To this point, we aligned variant passages in the Frankenstein Variorum project using a Python script to feed collateX. Now we are experimenting with the Text Alignment Network’s tandiff XSLT to handle the string comparison completely with XPath and XSLT. How far can we take XSLT and Schematron in automating the preparation, collation, and correction of electronic editions?

Monday 12:00 12:30 EDT (+ Q&A 12:30 - 12:45)

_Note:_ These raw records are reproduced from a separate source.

-- ==== Sys2Proof/Laws/KeepVectorMem.lean ====
section
/-! SUPPORT. What the definitions of Machine/VectorMem.lean keep of memory: its bytes, or its canonical form
(R17). -/

set_option maxRecDepth 2000
set_option linter.all false

namespace Sys2Proof.Machine

theorem execVmov_mem (w : Tok) (p : BitVec 3) (k : BitVec 1) (d a : BitVec 5) (s : State) :
    ∃ u₁, (execVmov w p k d a s) = .next u₁ ∧ u₁.mem = s.mem := by
  unfold execVmov; (first | with_reducible apply sWord_mem | with_reducible apply sOnly_mem | with_reducible apply vWord_mem | with_reducible apply cmdWord_mem | with_reducible apply plainWord_mem); all_goals (intros; simp [*]; done)

@[simp] theorem vbcastBody_mem (p : BitVec 3) (d : BitVec 5) (s : State) :
    (vbcastBody p d s).st.mem = s.mem := by
  unfold vbcastBody; (repeat' first | with_reducible rfl | with_reducible assumption | (simp [*]; done) | (split <;> try (rename_i h; first | replace h := waitTokens_mem _ _ _ _ h | (replace h := congrArg (fun o => o.st.mem) h; simp [*] at h) | (replace h := congrArg (fun o => o.2.st.mem) h; simp [*] at h) | (replace h := congrArg (fun o => o.1.mem) h; simp [*] at h) | (replace h := congrArg (fun o => o.2.mem) h; simp [*] at h))) | split | split | with_reducible apply Out.mem_bind | intro _ | dsimp only)

theorem execVbcast_mem (w : Tok) (p : BitVec 3) (d : BitVec 5) (s : State) :
    ∃ u₁, (execVbcast w p d s) = .next u₁ ∧ u₁.mem = s.mem := by
  unfold execVbcast; (first | with_reducible apply sWord_mem | with_reducible apply sOnly_mem | with_reducible apply vWord_mem | with_reducible apply cmdWord_mem | with_reducible apply plainWord_mem); all_goals (intros; simp [*]; done)

@[simp] theorem vpopBody_mem (p : BitVec 3) (d : BitVec 5) (n : BitVec 2) (s : State) :
    (vpopBody p d n s).st.mem = s.mem := by
  unfold vpopBody; (repeat' first | with_reducible rfl | with_reducible assumption | (simp [*]; done) | (split <;> try (rename_i h; first | replace h := waitTokens_mem _ _ _ _ h | (replace h := congrArg (fun o => o.st.mem) h; simp [*] at h) | (replace h := congrArg (fun o => o.2.st.mem) h; simp [*] at h) | (replace h := congrArg (fun o => o.1.mem) h; simp [*] at h) | (replace h := congrArg (fun o => o.2.mem) h; simp [*] at h))) | split | split | with_reducible apply Out.mem_bind | intro _ | dsimp only)

theorem execVpop_mem (w : Tok) (p : BitVec 3) (d : BitVec 5) (n : BitVec 2) (s : State) :
    ∃ u₁, (execVpop w p d n s) = .next u₁ ∧ u₁.mem = s.mem := by
  unfold execVpop; (first | with_reducible apply sWord_mem | with_reducible apply sOnly_mem | with_reducible apply vWord_mem | with_reducible apply cmdWord_mem | with_reducible apply plainWord_mem); all_goals (intros; simp [*]; done)

@[simp] theorem vamovBody_mem (n : BitVec 3) (s : State) :
    (vamovBody n s).st.mem = s.mem := by
  unfold vamovBody; (repeat' first | with_reducible rfl | with_reducible assumption | (simp [*]; done) | (split <;> try (rename_i h; first | replace h := waitTokens_mem _ _ _ _ h | (replace h := congrArg (fun o => o.st.mem) h; simp [*] at h) | (replace h := congrArg (fun o => o.2.st.mem) h; simp [*] at h) | (replace h := congrArg (fun o => o.1.mem) h; simp [*] at h) | (replace h := congrArg (fun o => o.2.mem) h; simp [*] at h))) | split | split | with_reducible apply Out.mem_bind | intro _ | dsimp only)

@[simp] theorem vrmsBody_mem (s : State) :
    (vrmsBody s).st.mem = s.mem := by
  unfold vrmsBody; (repeat' first | with_reducible rfl | with_reducible assumption | (simp [*]; done) | (split <;> try (rename_i h; first | replace h := waitTokens_mem _ _ _ _ h | (replace h := congrArg (fun o => o.st.mem) h; simp [*] at h) | (replace h := congrArg (fun o => o.2.st.mem) h; simp [*] at h) | (replace h := congrArg (fun o => o.1.mem) h; simp [*] at h) | (replace h := congrArg (fun o => o.2.mem) h; simp [*] at h))) | split | split | with_reducible apply Out.mem_bind | intro _ | dsimp only)

theorem execVamov_mem (w : Tok) (n : BitVec 3) (s : State) :
    ∃ u₁, (execVamov w n s) = .next u₁ ∧ u₁.mem = s.mem := by
  unfold execVamov; (first | with_reducible apply sWord_mem | with_reducible apply sOnly_mem | with_reducible apply vWord_mem | with_reducible apply cmdWord_mem | with_reducible apply plainWord_mem); all_goals (intros; simp [*]; done)

theorem execVrms_mem (w : Tok) (s : State) :
    ∃ u₁, (execVrms w s) = .next u₁ ∧ u₁.mem = s.mem := by
  unfold execVrms; (first | with_reducible apply sWord_mem | with_reducible apply sOnly_mem | with_reducible apply vWord_mem | with_reducible apply cmdWord_mem | with_reducible apply plainWord_mem); all_goals (intros; simp [*]; done)

theorem execVrmg_mem (w : Tok) (p : BitVec 3) (k : BitVec 1) (d a b : BitVec 5) (s : State) :
    ∃ u₁, (execVrmg w p k d a b s) = .next u₁ ∧ u₁.mem = s.mem := by
  unfold execVrmg; (first | with_reducible apply sWord_mem | with_reducible apply sOnly_mem | with_reducible apply vWord_mem | with_reducible apply cmdWord_mem | with_reducible apply plainWord_mem); all_goals (intros; simp [*]; done)

@[simp] theorem vmovtBody_mem (p : BitVec 3) (d : BitVec 5) (s : State) :
    (vmovtBody p d s).st.mem = s.mem := by
  unfold vmovtBody; (repeat' first | with_reducible rfl | with_reducible assumption | (simp [*]; done) | (split <;> try (rename_i h; first | replace h := waitTokens_mem _ _ _ _ h | (replace h := congrArg (fun o => o.st.mem) h; simp [*] at h) | (replace h := congrArg (fun o => o.2.st.mem) h; simp [*] at h) | (replace h := congrArg (fun o => o.1.mem) h; simp [*] at h) | (replace h := congrArg (fun o => o.2.mem) h; simp [*] at h))) | split | split | with_reducible apply Out.mem_bind | intro _ | dsimp only)

theorem execVmovt_mem (w : Tok) (p : BitVec 3) (d : BitVec 5) (s : State) :
    ∃ u₁, (execVmovt w p d s) = .next u₁ ∧ u₁.mem = s.mem := by
  unfold execVmovt; (first | with_reducible apply sWord_mem | with_reducible apply sOnly_mem | with_reducible apply vWord_mem | with_reducible apply cmdWord_mem | with_reducible apply plainWord_mem); all_goals (intros; simp [*]; done)

@[simp] theorem vmovaBody_mem (p : BitVec 3) (d : BitVec 5) (s : State) :
    (vmovaBody p d s).st.mem = s.mem := by
  unfold vmovaBody; (repeat' first | with_reducible rfl | with_reducible assumption | (simp [*]; done) | (split <;> try (rename_i h; first | replace h := waitTokens_mem _ _ _ _ h | (replace h := congrArg (fun o => o.st.mem) h; simp [*] at h) | (replace h := congrArg (fun o => o.2.st.mem) h; simp [*] at h) | (replace h := congrArg (fun o => o.1.mem) h; simp [*] at h) | (replace h := congrArg (fun o => o.2.mem) h; simp [*] at h))) | split | split | with_reducible apply Out.mem_bind | intro _ | dsimp only)

theorem execVmova_mem (w : Tok) (p : BitVec 3) (d : BitVec 5) (s : State) :
    ∃ u₁, (execVmova w p d s) = .next u₁ ∧ u₁.mem = s.mem := by
  unfold execVmova; (first | with_reducible apply sWord_mem | with_reducible apply sOnly_mem | with_reducible apply vWord_mem | with_reducible apply cmdWord_mem | with_reducible apply plainWord_mem); all_goals (intros; simp [*]; done)

@[simp] theorem postInc_mem (pi : BitVec 1) (x : BitVec 3) (o : BitVec 7) (s : State) :
    (postInc pi x o s).mem = s.mem := by
  unfold postInc; (repeat' first | with_reducible rfl | with_reducible assumption | (simp [*]; done) | (split <;> try (rename_i h; first | replace h := waitTokens_mem _ _ _ _ h | (replace h := congrArg (fun o => o.st.mem) h; simp [*] at h) | (replace h := congrArg (fun o => o.2.st.mem) h; simp [*] at h) | (replace h := congrArg (fun o => o.1.mem) h; simp [*] at h) | (replace h := congrArg (fun o => o.2.mem) h; simp [*] at h))) | split | split | with_reducible apply Out.mem_bind | intro _ | dsimp only)
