-- ==== Sys2Proof/Laws/KeepThreads.lean ====
section
/-! SUPPORT. What the definitions of Machine/Threads.lean keep of memory: its bytes, or its canonical form
(R17). -/

set_option maxRecDepth 2000
set_option linter.all false

namespace Sys2Proof.Machine

theorem execSplitterSteer_mem (sp : BitVec 7) (r : BitVec 2) (s : State) :
    ∃ u₁, (execSplitterSteer sp r s) = .next u₁ ∧ u₁.mem = s.mem := by
  unfold execSplitterSteer; refine ⟨_, rfl, ?_⟩; (repeat' first | with_reducible rfl | with_reducible assumption | (simp [*]; done) | (split <;> try (rename_i h; first | replace h := waitTokens_mem _ _ _ _ h | (replace h := congrArg (fun o => o.st.mem) h; simp [*] at h) | (replace h := congrArg (fun o => o.2.st.mem) h; simp [*] at h) | (replace h := congrArg (fun o => o.1.mem) h; simp [*] at h) | (replace h := congrArg (fun o => o.2.mem) h; simp [*] at h))) | split | split | with_reducible apply Out.mem_bind | intro _ | dsimp only)

theorem execThreadRetire_mem (sp : BitVec 7) (r : BitVec 2) (s : State) :
    ∃ u₁, (execThreadRetire sp r s) = .next u₁ ∧ u₁.mem = s.mem := by
  unfold execThreadRetire; refine ⟨_, rfl, ?_⟩; (repeat' first | with_reducible rfl | with_reducible assumption | (simp [*]; done) | (split <;> try (rename_i h; first | replace h := waitTokens_mem _ _ _ _ h | (replace h := congrArg (fun o => o.st.mem) h; simp [*] at h) | (replace h := congrArg (fun o => o.2.st.mem) h; simp [*] at h) | (replace h := congrArg (fun o => o.1.mem) h; simp [*] at h) | (replace h := congrArg (fun o => o.2.mem) h; simp [*] at h))) | split | split | with_reducible apply Out.mem_bind | intro _ | dsimp only)

theorem execTrapFreeze_mem (sp : BitVec 7) (r : BitVec 2) (s : State) :
    ∃ u₁, (execTrapFreeze sp r s) = .next u₁ ∧ u₁.mem = s.mem := by
  unfold execTrapFreeze; refine ⟨_, rfl, ?_⟩; (repeat' first | with_reducible rfl | with_reducible assumption | (simp [*]; done) | (split <;> try (rename_i h; first | replace h := waitTokens_mem _ _ _ _ h | (replace h := congrArg (fun o => o.st.mem) h; simp [*] at h) | (replace h := congrArg (fun o => o.2.st.mem) h; simp [*] at h) | (replace h := congrArg (fun o => o.1.mem) h; simp [*] at h) | (replace h := congrArg (fun o => o.2.mem) h; simp [*] at h))) | split | split | with_reducible apply Out.mem_bind | intro _ | dsimp only)

theorem execTenderHandlerStart_mem (sp : BitVec 7) (s : State) :
    ∃ u₁, (execTenderHandlerStart sp s) = .next u₁ ∧ u₁.mem = s.mem := by
  unfold execTenderHandlerStart; refine ⟨_, rfl, ?_⟩; (repeat' first | with_reducible rfl | with_reducible assumption | (simp [*]; done) | (split <;> try (rename_i h; first | replace h := waitTokens_mem _ _ _ _ h | (replace h := congrArg (fun o => o.st.mem) h; simp [*] at h) | (replace h := congrArg (fun o => o.2.st.mem) h; simp [*] at h) | (replace h := congrArg (fun o => o.1.mem) h; simp [*] at h) | (replace h := congrArg (fun o => o.2.mem) h; simp [*] at h))) | split | split | with_reducible apply Out.mem_bind | intro _ | dsimp only)

theorem execTrpop_mem (sp : BitVec 7) (v : W64) (s : State) :
    ∃ u₁, (execTrpop sp v s) = .next u₁ ∧ u₁.mem = s.mem := by
  unfold execTrpop; refine ⟨_, rfl, ?_⟩; (repeat' first | with_reducible rfl | with_reducible assumption | (simp [*]; done) | (split <;> try (rename_i h; first | replace h := waitTokens_mem _ _ _ _ h | (replace h := congrArg (fun o => o.st.mem) h; simp [*] at h) | (replace h := congrArg (fun o => o.2.st.mem) h; simp [*] at h) | (replace h := congrArg (fun o => o.1.mem) h; simp [*] at h) | (replace h := congrArg (fun o => o.2.mem) h; simp [*] at h))) | split | split | with_reducible apply Out.mem_bind | intro _ | dsimp only)

theorem execDebugStop_mem (sp : BitVec 7) (r : BitVec 2) (s : State) :
    ∃ u₁, execDebugStop sp r s = .next u₁ ∧ u₁.mem = s.mem := by
  refine ⟨_, rfl, ?_⟩
  by_cases h : (!stopReady (s.reck sp r)) = true
  · rw [if_pos h]
  · rw [if_neg h]
    dsimp only
    repeat' split
    all_goals simp

@[simp] theorem wakeOffs_mem (sp : BitVec 7) (a0 : List (BitVec 24)) (a1 : State) :
    (wakeOffs sp a0 a1).st.mem = a1.mem := by
  induction a0 generalizing sp a1 <;> (unfold wakeOffs; (repeat' first | with_reducible rfl | with_reducible assumption | (simp [*]; done) | (split <;> try (rename_i h; first | replace h := waitTokens_mem _ _ _ _ h | (replace h := congrArg (fun o => o.st.mem) h; simp [*] at h) | (replace h := congrArg (fun o => o.2.st.mem) h; simp [*] at h) | (replace h := congrArg (fun o => o.1.mem) h; simp [*] at h) | (replace h := congrArg (fun o => o.2.mem) h; simp [*] at h))) | split | split | with_reducible apply Out.mem_bind | rw [atUnit_mem] | rw [atLane_mem] | intro _ | dsimp only))

@[simp] theorem readOffs_mem (sp : BitVec 7) (a0 : List (BitVec 24)) (a1 : State) :
    (readOffs sp a0 a1).st.mem = a1.mem := by
  induction a0 generalizing sp a1 <;> (unfold readOffs; (repeat' first | with_reducible rfl | with_reducible assumption | (simp [*]; done) | (split <;> try (rename_i h; first | replace h := waitTokens_mem _ _ _ _ h | (replace h := congrArg (fun o => o.st.mem) h; simp [*] at h) | (replace h := congrArg (fun o => o.2.st.mem) h; simp [*] at h) | (replace h := congrArg (fun o => o.1.mem) h; simp [*] at h) | (replace h := congrArg (fun o => o.2.mem) h; simp [*] at h))) | split | split | with_reducible apply Out.mem_bind | rw [atUnit_mem] | rw [atLane_mem] | intro _ | dsimp only))

@[simp] theorem readSnapshot_mem (sp : BitVec 7) (s : State) : (readSnapshot sp s).mem = s.mem := by
  unfold readSnapshot
  dsimp only
  split
  · rfl
  · generalize hx : Out.bind _ _ = x
    have hm : x.st.mem = s.mem := by rw [← hx]; exact Out.mem_bind _ _ _ (by simp) fun _ u hu => by simpa using hu
    cases x <;> exact hm

@[simp] theorem serveDebug_mem (sp : BitVec 7) (r : BitVec 2) (a : DebugAccess) (s : State) :
    (serveDebug sp r a s).mem = s.mem := by
  unfold serveDebug; (repeat' first | with_reducible rfl | with_reducible assumption | (simp [*]; done) | (split <;> try (rename_i h; first | replace h := waitTokens_mem _ _ _ _ h | (replace h := congrArg (fun o => o.st.mem) h; simp [*] at h) | (replace h := congrArg (fun o => o.2.st.mem) h; simp [*] at h) | (replace h := congrArg (fun o => o.1.mem) h; simp [*] at h) | (replace h := congrArg (fun o => o.2.mem) h; simp [*] at h))) | split | split | with_reducible apply Out.mem_bind | intro _ | dsimp only)

theorem execDstopResume_mem (m : SpdmRequest) (rid : BitVec 9) (a : DebugAccess) (s : State) :
    ∃ u₁, (execDstopResume m rid a s) = .next u₁ ∧ u₁.mem = s.mem := by
  unfold execDstopResume; refine ⟨_, rfl, ?_⟩; (repeat' first | with_reducible rfl | with_reducible assumption | (simp [*]; done) | (split <;> try (rename_i h; first | replace h := waitTokens_mem _ _ _ _ h | (replace h := congrArg (fun o => o.st.mem) h; simp [*] at h) | (replace h := congrArg (fun o => o.2.st.mem) h; simp [*] at h) | (replace h := congrArg (fun o => o.1.mem) h; simp [*] at h) | (replace h := congrArg (fun o => o.2.mem) h; simp [*] at h))) | split | split | with_reducible apply Out.mem_bind | intro _ | dsimp only)

end Sys2Proof.Machine
end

Invisible XML Coming into Focus

Tomos Hillman, Evolved Binary; John Lumley; Steven Pemberton, CWI; C. M. Sperberg-McQueen, Black Mesa Technologies LLC; Bethan Tovey-Walsh, Swansea University; & Norm Tovey-Walsh, Saxonica

Invisible XML has had a long incubation process, but in the last year things have heated up. A W3C Community Group has been formed; the specification has been improved and is on the verge of publication, with implementations on the way. Infrastructure in preparation includes a test suite to improve interoperability of implementations, tutorial materials, and collections of sample Invisible XML grammars.

Monday 13:30 14:00 EDT

Sponsor Presentation: Oxygen

George Bina, Syncro Soft

The Oxygen XML set of tools evolved over time and they now include visual authoring, publishing, review and collaboration, support for automation, and a powerful SDK in addition to the core XML editing and development. During this presentation, we will provide an overview of these tools, as well as highlight the most important recent additions to each tool, such as concurrent XML editing and JSON support.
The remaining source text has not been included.